■ **Saved entries**
※

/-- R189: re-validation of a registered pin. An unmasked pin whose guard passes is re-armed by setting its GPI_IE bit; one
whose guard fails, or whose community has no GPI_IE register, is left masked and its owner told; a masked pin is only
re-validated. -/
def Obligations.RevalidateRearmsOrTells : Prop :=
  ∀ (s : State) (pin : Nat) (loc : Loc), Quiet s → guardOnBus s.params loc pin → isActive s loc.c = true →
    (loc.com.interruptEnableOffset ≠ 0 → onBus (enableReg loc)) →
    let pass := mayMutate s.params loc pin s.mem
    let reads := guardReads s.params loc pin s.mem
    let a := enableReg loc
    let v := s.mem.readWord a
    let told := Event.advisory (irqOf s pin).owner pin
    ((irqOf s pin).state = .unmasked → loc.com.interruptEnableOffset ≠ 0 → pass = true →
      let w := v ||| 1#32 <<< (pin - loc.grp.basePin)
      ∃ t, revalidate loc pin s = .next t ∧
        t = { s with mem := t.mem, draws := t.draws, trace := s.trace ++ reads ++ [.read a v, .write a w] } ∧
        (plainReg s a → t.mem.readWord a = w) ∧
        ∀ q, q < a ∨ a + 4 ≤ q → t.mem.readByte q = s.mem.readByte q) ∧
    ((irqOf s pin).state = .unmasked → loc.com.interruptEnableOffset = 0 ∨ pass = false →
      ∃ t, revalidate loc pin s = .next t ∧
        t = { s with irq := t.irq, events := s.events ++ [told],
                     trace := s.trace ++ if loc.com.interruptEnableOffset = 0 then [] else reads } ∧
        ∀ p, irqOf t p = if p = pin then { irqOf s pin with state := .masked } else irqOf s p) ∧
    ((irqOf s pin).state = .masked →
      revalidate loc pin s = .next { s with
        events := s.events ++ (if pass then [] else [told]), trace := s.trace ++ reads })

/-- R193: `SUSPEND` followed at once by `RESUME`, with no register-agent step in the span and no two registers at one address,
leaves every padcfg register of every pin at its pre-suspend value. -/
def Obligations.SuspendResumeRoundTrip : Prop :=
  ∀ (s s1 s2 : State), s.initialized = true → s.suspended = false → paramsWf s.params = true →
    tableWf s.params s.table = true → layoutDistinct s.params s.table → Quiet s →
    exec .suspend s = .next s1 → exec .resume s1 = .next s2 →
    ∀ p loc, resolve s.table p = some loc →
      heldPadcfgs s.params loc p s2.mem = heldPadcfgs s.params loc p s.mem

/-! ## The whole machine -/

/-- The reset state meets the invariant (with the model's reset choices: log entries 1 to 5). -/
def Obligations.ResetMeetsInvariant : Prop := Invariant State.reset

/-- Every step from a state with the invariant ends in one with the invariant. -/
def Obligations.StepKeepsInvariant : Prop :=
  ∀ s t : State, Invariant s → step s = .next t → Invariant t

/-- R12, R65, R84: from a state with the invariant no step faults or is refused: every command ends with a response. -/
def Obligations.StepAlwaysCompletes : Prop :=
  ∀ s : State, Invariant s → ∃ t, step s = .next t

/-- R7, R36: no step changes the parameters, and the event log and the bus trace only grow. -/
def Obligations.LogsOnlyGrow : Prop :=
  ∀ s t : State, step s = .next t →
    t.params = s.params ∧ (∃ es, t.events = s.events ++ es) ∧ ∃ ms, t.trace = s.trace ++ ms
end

※

■ **YOUR GOAL**
Take the lines above from the one containing "def Obligations.SuspendResumeRoundTrip : Prop" to the one containing "p = some loc →" and retype them exactly, both ends included, with nothing added.

■ **RESULT BELOW**
def Obligations.SuspendResumeRoundTrip : Prop :=
  ∀ (s s1 s2 : State), s.initialized = true → s.suspended = false → paramsWf s.params = true →
    tableWf s.params s.table = true → layoutDistinct s.params s.table → Quiet s →
    exec .suspend s = .next s1 → exec .resume s1 = .next s2 →
    ∀ p loc, resolve s.table p = some loc →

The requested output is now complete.